Престиж продажной Директории в глазах простых французов упал до самой низкой шкалы – до уровня презрения. В воздухе запахло государственным переворотом…

* * *

И вдруг… (Как часто при повествовании о первых годах Французской республики приходится прибегать к этому «и вдруг».) И вдруг все изменилось. Страшный Суворов оказался заложником политических игр. Мавр сделал дело – мавр должен уйти! Русских в очередной раз предали союзники. Теперь – австрияки. В освобожденной Ломбардии они захотели быть единоличными хозяевами. Да и во Франции, заупрямились союзнички, русским делать нечего – ступайте-ка в Швейцарию, неплохо бы и ее освободить…

Суворов был вне себя!

– Вот дураки! Нет, это уже не измена, а явное предательство, – не выдержал на военном совете фельдмаршал. – Разумное, рассчитанное предательство нас, столько крови своей проливших за спасение Австрии. Помощи теперь ждать не от кого, одна надежда на Бога, другая – на величайшую храбрость и высочайшее самопожертвование русских войск, вами предводимых… Нам предстоят труды величайшие, небывалые в мире! Мы на краю пропасти! Но мы – русские! С нами Бог! Спасите, спасите честь и достояние России и ее Самодержца!..

Как вспоминал генерал Багратион, после этого Суворов разрыдался. Русские офицеры растерялись.

– Все перенесем и не посрамим русского оружия, а если падем, то умрем со славою! – стали успокаивать они старика. – Веди нас, куда думаешь, делай, что знаешь, мы твои, отец, и пойдем за тобой хоть на край света!..

– Благодарю, – ответил растроганный Суворов. – Рад! Помилуй Бог, мы – русские! Благодарю, спасибо, разобьем врага!..

После этого, скакнув на коня, Суворов… пошел освобождать Швейцарию.

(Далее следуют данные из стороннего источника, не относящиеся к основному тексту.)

-- ==== Sys2Proof/Machine/Blowers.lean ====
section
/-! DEFINITION. The Blower Drives in the whole part (chapter 8): an event at the blowers with its mark and Motor
Fault, the work of a Frame Mark, and the blower rows. -/

namespace Sys2Proof.Machine

/-- Some blower is Latched (R144). -/
def State.anyLatched (s : State) : Bool := Blower.all.any fun b => decide ((s.blowers.get b).protection = .latched)

/-- Motor Fault brought up to date (R144). -/
def updateMotorFault (s : State) : State := setCondition .motorFault s.anyLatched s

/-- An event at the blowers: their new records, the Movers mark where one reports, Motor Fault, and its trigger (R144,
R147). -/
def blowerEvent (bs : PerBlower BlowerState) (s : State) : State :=
  let reported := Blower.all.any fun b => BlowerState.reported (s.blowers.get b) (bs.get b)
  let s' := updateMotorFault (markAllIf reported .movers (s.setBlowers bs))
  resolveIf (decide (s'.conditions ≠ s.conditions)) s'

/-- An event at one blower. -/
def oneBlower (b : Blower) (r : BlowerState) (s : State) : State := blowerEvent (s.blowers.set b r) s

/-- The work of a Frame Mark at the blowers (R137). -/
def markBlowers (s : State) : State :=
  blowerEvent (s.blowers.mapWith fun b r =>
    r.mark s.settings.shortLevel (s.settings.overloadLevel.get b) s.settings.overloadTime) s

/-- A short trip where the timer has reached the Short Time (R138, R146). -/
def BlowerState.shortStep (b : BlowerState) (shortTime : Nat) : BlowerState :=
  if b.protection = .running ∧ (b.shortTimer.any fun t => decide (shortTime ≤ t)) then b.trip .short else b

/-- The tenths of a millisecond left of the Short Time of a running short timer (R138). -/
def BlowerState.shortLeft (b : BlowerState) (shortTime : Nat) : Nat :=
  match b.shortTimer with
  | some t => shortTime - t
  | none => 0

/-- A short trip of a blower: the rest of the Short Time passes, and it trips (R138, log entry 2). -/
def shortTrip (b : Blower) (s : State) : State :=
  let s' := elapse ((s.blowers.get b).shortLeft s.settings.shortTime) s
  oneBlower b ((s'.blowers.get b).shortStep s.settings.shortTime) s'

/-- A new motor current, compared at once (R138, R139), but while RESETN holds the part in reset. -/
def changeCurrent (b : Blower) (current : Nat) (s : State) : State :=
  let r := { s.blowers.get b with current := current }
  s.setBlowers (s.blowers.set b
    (if s.resetHeld then r else r.watch s.settings.shortLevel (s.settings.overloadLevel.get b)))

/-- BLOWER_CURRENT_CHANGE (R138, R139). -/
def execBlowerCurrentChange (b : Blower) (current : Nat) (s : State) : Result := .next (changeCurrent b current s)

/-- SHORT_TRIP (R138). -/
def execShortTrip (b : Blower) (s : State) : Result :=
  if (s.blowers.get b).protection = .running ∧ (s.blowers.get b).shortTimer.isSome then .next (shortTrip b s)
  else .next s

/-- OVERLOAD_TRIP (R139). -/
def execOverloadTrip (b : Blower) (s : State) : Result :=
  .next (oneBlower b ((s.blowers.get b).overloadStep s.settings.overloadTime) s)

/-- COOLDOWN_END (R141). -/
def execCooldownEnd (b : Blower) (s : State) : Result :=
  .next (oneBlower b ((s.blowers.get b).cooldownStep s.settings.shortLevel (s.settings.overloadLevel.get b)) s)

/-- TRIP_WINDOW_EXPIRY (R142). -/
def execTripWindowExpiry (b : Blower) (s : State) : Result :=
  .next (oneBlower b (s.blowers.get b).windowStep s)

end Sys2Proof.Machine
end

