/-- The Door Level (R63). -/
def writeDoorLevel (value : Word) (s : State) : Written :=
  clampWrite 0 1000 value fun x =>
    withRegulator (s.reg.takeDoorLevel x) (s.setSettings { s.settings with doorLevel := x })

/-- A setting of the purge (R91). -/
def writePurge (p : PurgeSetting) (value : Word) (s : State) : Option Written :=
  match p with
  | .frontVolume => some (clampWrite 500 20000 value fun x => s.setSettings { s.settings with frontVolume := x })
  | .rearVolume => some (clampWrite 500 20000 value fun x => s.setSettings { s.settings with rearVolume := x })
  | .purgeChanges => some (clampWrite 1 8 value fun x => s.setSettings { s.settings with purgeChanges := x })
  | .autoPurge =>
    (switchOfCode value).map fun b => codedWrite value (s.setSettings { s.settings with autoPurge := b })
  | .fallbackFlush => some (clampWrite 10 600 value fun x => s.setSettings { s.settings with fallbackFlush := x })

/-- A vehicle with one door closed and its timer idle unread (R95, R97). -/
def Vehicle.closeDoor (v : Vehicle) (d : Door) : Vehicle :=
  { v with record := { v.record with doors := v.record.doors.set d false }, timers := v.timers.set d none }

/-- The zone of a door (R95). -/
def writeDoorMap (d : Door) (value : Word) (s : State) : Option Written :=
  match DoorZone.ofCode value with
  | none => none
  | some z =>
    let s1 := s.setSettings { s.settings with doorMap := s.settings.doorMap.set d z }
    some (codedWrite value
      (if z = .unused then handOnVehicle .resolverFirst false false (s.vehicle.closeDoor d) s1 else s1))

/-- The Return Time (R103). -/
def writeReturnTime (value : Word) (s : State) : Written :=
  clampWrite 1 60 value fun x => s.setSettings { s.settings with returnTime := x }

/-! ### The scan and its calibration -/

/-- The channel a written number stands for (R110). -/
def scanChannel (v : Nat) : Channel := (Channel.all[v]?).getD .ground

/-- The time class a written number stands for (R110). -/
def scanTimeClass (v : Nat) : Nat :=
  if v ≤ 2 then 2 else if v = 3 then 3 else if v ≤ 5 then 5 else 10

/-- The divider a written number stands for (R110). -/
def scanDivider (v : Nat) : Nat :=
  if v ≤ 1 then 1 else if v = 2 then 2 else if v ≤ 4 then 4 else 8

/-- A position with one field written, and the value held (R110). -/
def putScanField (e : ScanEntry) (f : ScanFieldKind) (v : Nat) : ScanEntry × Nat :=
  match f with
  | .channel => ({ e with channel := scanChannel v }, (scanChannel v).num)
  | .timeClass => ({ e with timeClass := scanTimeClass v }, scanTimeClass v)
  | .divider => ({ e with divider := scanDivider v }, scanDivider v)

/-- A scan list setting (R110, R112). -/
def writeScan (f : ScanField) (value : Word) (s : State) : Written :=
  match f with
  | .length => clampWrite 0 20 value fun x => restartScan (s.setSettings { s.settings with scanLength := x })
  | .position p k =>
    let r := putScanField ((s.settings.scanPositions[p.val]?).getD Config.spareScanEntry) k value.toNat
    ⟨restartScan (s.setSettings { s.settings with scanPositions := s.settings.scanPositions.set p.val r.1 }),
     Word.ofNat r.2, decide (r.2 ≠ value.toNat)⟩

/-- A gain or an offset, a signed word of any value (R114). -/
def writeCalibration (c : CalChannel) (k : CalibrationPart) (value : Word) (s : State) : Written :=
  match k with
  | .gain => codedWrite value (s.setSettings { s.settings with gain := s.settings.gain.set c value.toInt })
  | .offset => codedWrite value (s.setSettings { s.settings with offset := s.settings.offset.set c value.toInt })

/-! ### Thresholds and the Alert Mask -/

/-- The thresholds changed. -/
def setThresholds (t : Thresholds) (s : State) : State := s.setSettings { s.settings with thresholds := t }

/-- A threshold (R133): a raise level pulls its clear level down, the Supply Low Level pushes the Supply Recover Level
up. -/
def writeThreshold (t : Threshold) (value : Word) (s : State) : Written :=
  let g := s.settings.thresholds
  match t with
  | .smokeRaise =>
    clampWrite 1 1000 value fun x =>
      setThresholds { g with smokeRaise := x, smokeClear := min g.smokeClear (x - 1) } s
  | .smokeClear => clampWrite 0 (g.smokeRaise - 1) value fun x => setThresholds { g with smokeClear := x } s
  | .heavyRaise =>
    clampWrite 1 1000 value fun x =>
      setThresholds { g with heavyRaise := x, heavyClear := min g.heavyClear (x - 1) } s
  | .heavyClear => clampWrite 0 (g.heavyRaise - 1) value fun x => setThresholds { g with heavyClear := x } s
  | .outsideCoRaise =>
    clampWrite 1 1000 value fun x =>
      setThresholds { g with outsideCoRaise := x, outsideCoClear := min g.outsideCoClear (x - 1) } s
  | .outsideCoClear =>
    clampWrite 0 (g.outsideCoRaise - 1) value fun x => setThresholds { g with outsideCoClear := x } s
  | .cabCoRaise =>
    clampWrite 1 1000 value fun x =>
      setThresholds { g with cabCoRaise := x, cabCoClear := min g.cabCoClear (x - 1) } s
  | .cabCoClear => clampWrite 0 (g.cabCoRaise - 1) value fun x => setThresholds { g with cabCoClear := x } s
  | .filterLimit => clampWrite 100 5000 value fun x => setThresholds { g with filterLimit := x } s
  | .supplyLow =>
    clampWrite 0 399 value fun x =>
      setThresholds { g with supplyLow := x, supplyRecover := max g.supplyRecover (x + 1) } s
  | .supplyRecover => clampWrite (g.supplyLow + 1) 400 value fun x => setThresholds { g with supplyRecover := x } s

/-- The ALERT pin brought up to date after a mask write (R134). -/
def updateAlert (s : State) : State :=
  markAllIf (decide (s.alertDue ≠ s.alert)) .conditions (s.setAlert s.alertDue)

/-- The Alert Mask (R134). -/
def writeAlertMask (value : Word) (s : State) : Written :=
  codedWrite value (updateAlert (s.setSettings { s.settings with alertMask := value }))

/-! ### Protection and feedback ends -/

/-- The present currents compared with the levels in force (R146). -/
def watchBlowers (s : State) : State :=
  s.setBlowers (s.blowers.mapWith fun b r => r.watch s.settings.shortLevel (s.settings.overloadLevel.get b))

/-- A current level (R146). -/
def writeLevel (l : LevelSetting) (value : Word) (s : State) : Written :=
  match l with
  | .short => clampWrite 100 400 value fun x => watchBlowers (s.setSettings { s.settings with shortLevel := x })
  | .overload b =>
    clampWrite 20 250 value fun x =>
      watchBlowers (s.setSettings { s.settings with overloadLevel := s.settings.overloadLevel.set b x })

/-- A protection time (R146): a running short timer that meets a lowered Short Time trips at once. -/
def writeTime (t : TimeSetting) (value : Word) (s : State) : Written :=
  match t with
  | .short =>
    clampWrite 1 20 value fun x =>
      blowerEvent (s.blowers.map fun r => r.shortStep x) (s.setSettings { s.settings with shortTime := x })
  | .overload => clampWrite 5 100 value fun x => s.setSettings { s.settings with overloadTime := x }

/-- A feedback end (R157). -/
def writeFeedbackEnd (a : ActuatorId) (e : FeedbackEnd) (value : Word) (s : State) : Written :=
  match e with
  | .closed =>
    clampWrite 20 880 value fun x =>
      s.setSettings { s.settings with
        closedEnd := s.settings.closedEnd.set a x
        openEnd := s.settings.openEnd.set a (max (s.settings.openEnd.get a) (x + 100)) }
  | .opened =>
    clampWrite (s.settings.closedEnd.get a + 100) 980 value fun x =>
      s.setSettings { s.settings with openEnd := s.settings.openEnd.set a x }

/-! ## Settings Write -/

/-- A write of a setting: none where it is answered Range (R182). -/
def writeSetting (st : Setting) (value : Word) (s : State) : Option Written :=
  match st with
  | .window w => some (writeWindow w value s)
  | .releaseRank => some (writeReleaseRank value s)
  | .slotEnabled n => writeSlotEnabled n value s
  | .slotClass n => writeSlotClass n value s
  | .slotRank n => some (writeSlotRank n value s)
  | .slotScope n => writeSlotScope n value s
  | .plan p => writePlan p value s
  | .gain g => some (writeGain g value s)
  | .doorLevel => some (writeDoorLevel value s)
  | .purge p => writePurge p value s
  | .doorMap d => writeDoorMap d value s
  | .returnTime => some (writeReturnTime value s)
  | .scan f => some (writeScan f value s)
  | .calibration c k => some (writeCalibration c k value s)
  | .threshold t => some (writeThreshold t value s)
  | .alertMask => some (writeAlertMask value s)
  | .level l => some (writeLevel l value s)
  | .time t => some (writeTime t value s)
  | .feedbackEnd a e => some (writeFeedbackEnd a e value s)

/-- The service permit (R181). -/
def State.permitted (s : State) : Bool :=
  s.vehicle.record.verified && s.vehicle.record.brake && !s.vehicle.record.pump &&
    decide (s.plan.body.shelter = .inactive) && decide (s.plan.body.phase = .idle)

/-- The Answer of an accepted write, with the Settings mark set after its effect (R182, log entry 22). -/
def servedWrite (index : Word) (w : Written) : Served :=
  ⟨markAll .settings w.state, ⟨clampCode w.moved, index, w.held, 0#16⟩⟩

/-- A Settings Write of a setting (R181, R182). -/
def serveWrite (st : Setting) (value : Word) (s : State) : Served :=
  if s.permitted then
    match writeSetting st value s with
    | none => Served.refuse .range s
    | some w => servedWrite (Word.ofNat st.index) w
  else Served.refuse .blocked s
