-- ==== Sys2Proof/Certificates/Slice0/Obligations.lean ====
section
/-! DEFINITION. The statements for the provers. Each docstring names the rule of spec/ it formalises; a clause that rests
on a choice of the model names its log entry. -/

open Sys2Proof Sys2Proof.Machine

/-! ## The queue and the clock -/

/-- A step with a command at the front of the queue is that command on the state with the queue's rest (the model's
queue, log entry 1). -/
def Obligations.StepRunsTheFrontCommand : Prop :=
  ∀ (c : Instr) (rest : List Instr) (s : State), s.pending = c :: rest → step s = exec c (s.setPending rest)

/-- On an empty queue a step lets 0.1 ms pass (log entry 1): the millisecond count (R105) with its tenths advances
by one tenth, across its wrap; each running short timer (R138) advances by one tenth; nothing else changes. While
RESETN holds the part in reset nothing passes (log entry 36). -/
def Obligations.EmptyQueueLetsTimePass : Prop :=
  ∀ s : State, s.pending = [] → s.clock.tenths < 10 →
    (s.resetHeld = false →
      ∃ t, step s = .next t ∧
        10 * t.clock.ms.toNat + t.clock.tenths = (10 * s.clock.ms.toNat + s.clock.tenths + 1) % (10 * 2 ^ 32) ∧
        t.clock.tenths < 10 ∧
        (∀ b, t.blowers.get b = { s.blowers.get b with shortTimer := (s.blowers.get b).shortTimer.map (· + 1) }) ∧
        ChangesOnly [.clock, .blowers] s t) ∧
    (s.resetHeld = true → step s = .next s)

/-- Every command completes, whatever the state, and leaves the waiting commands as they are: nothing in the manual
stops the part. -/
def Obligations.EveryCommandCompletesAndKeepsTheQueue : Prop :=
  ∀ (c : Instr) (s : State), ∃ t, exec c s = .next t ∧ t.pending = s.pending

/-! ## Reset -/

/-- The state right after reset of a part as it leaves the factory meets every invariant stated below. -/
def Obligations.ResetStateMeetsTheInvariants : Prop :=
  KeysDistinct State.reset ∧ HeldWithQuiet State.reset ∧ EntriesInScope State.reset ∧ PlanCurrent State.reset ∧
  IntegralBounded State.reset ∧ IdlePurgeEmpty State.reset ∧ OwnedConditions State.reset ∧
  AlertWithMask State.reset ∧ TrendBounded State.reset ∧ RecordConsistent State.reset ∧ StoppedAtZero State.reset ∧
  ActuatorsInRange State.reset ∧ SettingsSound State.reset

/-- RESET: every enabled slot's station is Absent and every other Disabled, with counts of 0; there are no entries,
readout buffers or stream holder, no Detached indication, and every mark is set; the first Frame Mark after it carries
frame number 0 (R11), once RESETN is released (log entry 36). -/
def Obligations.ResetLeavesStationsUnheard : Prop :=
  ∀ (fb : PerActuator Nat) (held : Bool) (s : State),
    ∃ t, exec (.reset ⟨fb, held⟩) s = .next t ∧
      (∀ n, t.stations.get n = if (t.slot n).enabled then ⟨.absent, 0⟩ else ⟨.disabled, 0⟩) ∧
      t.table = [] ∧ (∀ n, t.buffers.get n = none) ∧ t.trend.hold = none ∧ t.trend.queue = [] ∧
      (∀ n, t.detached.get n = false) ∧ (∀ n, t.marks.get n = ⟨true, true, true, true, true, true⟩) ∧
      (held = false → ∀ (fb' : PerActuator Nat) (order : List MarkBlock) (turn : Turn),
        ∃ u, exec (.frameMark fb' order turn) t = .next u ∧ u.loop.frame = 0#16)

/-- RESET: the first plan (R49), the Hold Regulator (R50, R69), the Purge Controller (R70, R83), Vehicle State (R93), the
scan (R122), which starts pass 0 at once at the first entry of the loaded list or is stopped where that list is empty
(R108, R112), the conditions, with every timer of the Scene Evaluator idle (R123), the ALERT pin (R134), the blowers
(R135) and the Loop Port (R162, R171). A current that stands at or above a detector's level at the release of RESETN
starts its timer at once (R138, R139, with log entry 11). While RESETN stays asserted the ALERT pin is released (R134),
the blower outputs and every drive are off (R135, R160), no cell is taken, and no mark, readback, conversion or pass
changes anything (log entry 36). -/
def Obligations.ResetLeavesEveryBlockAtItsStart : Prop :=
  (∀ (fb : PerActuator Nat) (held : Bool) (s : State),
    ∃ t, exec (.reset ⟨fb, held⟩) s = .next t ∧ t.resetHeld = held ∧
      t.plan = ⟨0#16, { PlanBody.first with
        frontSetpoint := t.settings.defaultSetpoint, rearSetpoint := t.settings.defaultSetpoint }⟩ ∧
      t.resolver = ⟨false, false⟩ ∧
      t.reg = ⟨.off, 0, false, 0, 0, none, none, none, 500, none, none⟩ ∧
      t.purge = ⟨.idle, none, none, none, 0, 0, 0, 0, 0, ⟨.none, none, none, 0, 0, 0, .inactive⟩⟩ ∧
      t.vehicle.record = ⟨false, false, false, false, ⟨false, false, false, false, false, false⟩, false⟩ ∧
      (∀ d, t.vehicle.timers.get d = none) ∧ t.vehicle.crewReturns = 0#8 ∧
      t.clock = ⟨0#32, 0⟩ ∧ t.scan.pass = 0#8 ∧ t.scan.working = t.settings.scanPositions.take t.settings.scanLength ∧
      t.scan.checkSeen = false ∧ t.scan.checkBad = false ∧
      (t.scan.working = [] → t.scan.walk = .stopped) ∧
      (∀ e rest, t.scan.working = e :: rest → t.scan.walk = .converting e rest 0#32) ∧
      (∀ c, t.record.get c = ⟨.unsampled, none, none, 0⟩) ∧
      t.scene = ⟨⟨none, none⟩, ⟨none, none⟩, ⟨none, none⟩, ⟨none, none⟩, ⟨none, none⟩, ⟨none, none⟩, ⟨none, none⟩⟩ ∧
      (∀ c, t.conditions.get c = true ↔
        c = .vehicleUnverified ∨ (c = .settingsDefaulted ∧ t.conditions.settingsDefaulted = true)) ∧
      AlertWithMask t ∧ (held = true → t.alert = false ∧ ∀ a, (t.actuators.get a).drive = .off) ∧
      (∀ b, let current := (s.blowers.get b).current
        t.blowers.get b = ⟨0, 0, .running,
          if held then none else freshTimer current t.settings.shortLevel,
          if held then none else freshTimer current (t.settings.overloadLevel.get b), none, 0, none, .none, current⟩) ∧
      t.loop.frame = 0#16 ∧ t.loop.mismatchRun = 0 ∧ t.loop.goodRun = 0 ∧
      (∀ n, n ∈ t.loop.slotPlan ↔ (t.slot n).enabled = true)) ∧
  ∀ s : State, s.resetHeld = true →
    (∀ n, s.receives n = false) ∧
    (∀ fb order turn, exec (.frameMark fb order turn) s = .next s) ∧ (∀ h, exec (.frameMarkEnd h) s = .next s) ∧
    (∀ raw turn, exec (.conversionEnd raw turn) s = .next s) ∧ ∀ turn, exec (.emptyPassEnd turn) s = .next s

А дальше был легендарный переход русских войск через перевал Сен-Готард в Швейцарских Альпах и бой за Чертов мост[80]80
  Почти две тысячи русских солдат погибли при взятии перевала. Братская могила в горной расщелине была доверху заполнена их телами.


[Закрыть]
.

Про героизм русских на перевале Сен-Готард сказано немало. Чуть меньше – о том, куда направлялся Суворов. А шел он на соединение все с теми же австрияками, находившимися в Швейцарии. Кроме того, в районе Цюриха следовало соединиться с главными частями русской армии под командованием генерала Римского-Корсакова. Не вышло. Австрийский эрцгерцог Карл, не дождавшись союзников, быстро ретировался. На свою голову. И Карла, и армию Римского-Корсакова поодиночке разбил французский генерал Массена.

В сражении в Мутенской долине (Восточная Швейцария) солдаты Суворова показали чудеса храбрости. Даже будучи раненными в руку или ногу, потеряв в бою оружие, они хватались за камни или шли в штыковую. Рассказывали, как французского главнокомандующего Массену унтер-офицер Иван Махотин сдернул с коня и едва не подмял под себя. Француз еле вырвался, оставив в руках русского золотой эполет.

После предательства союзников делать в Швейцарии русским было нечего. Окажись в подобной ситуации кто другой, отправил бы к противнику парламентариев с белыми тряпками. Но только не Суворов! Русские прошли через Альпы подобно ножу сквозь масло; потом, выйдя в Баварии, перегруппировались и… отправились в Россию.

– Дураки! – последнее, что сказал в адрес союзничков Суворов, отдавая приказ двигаться домой.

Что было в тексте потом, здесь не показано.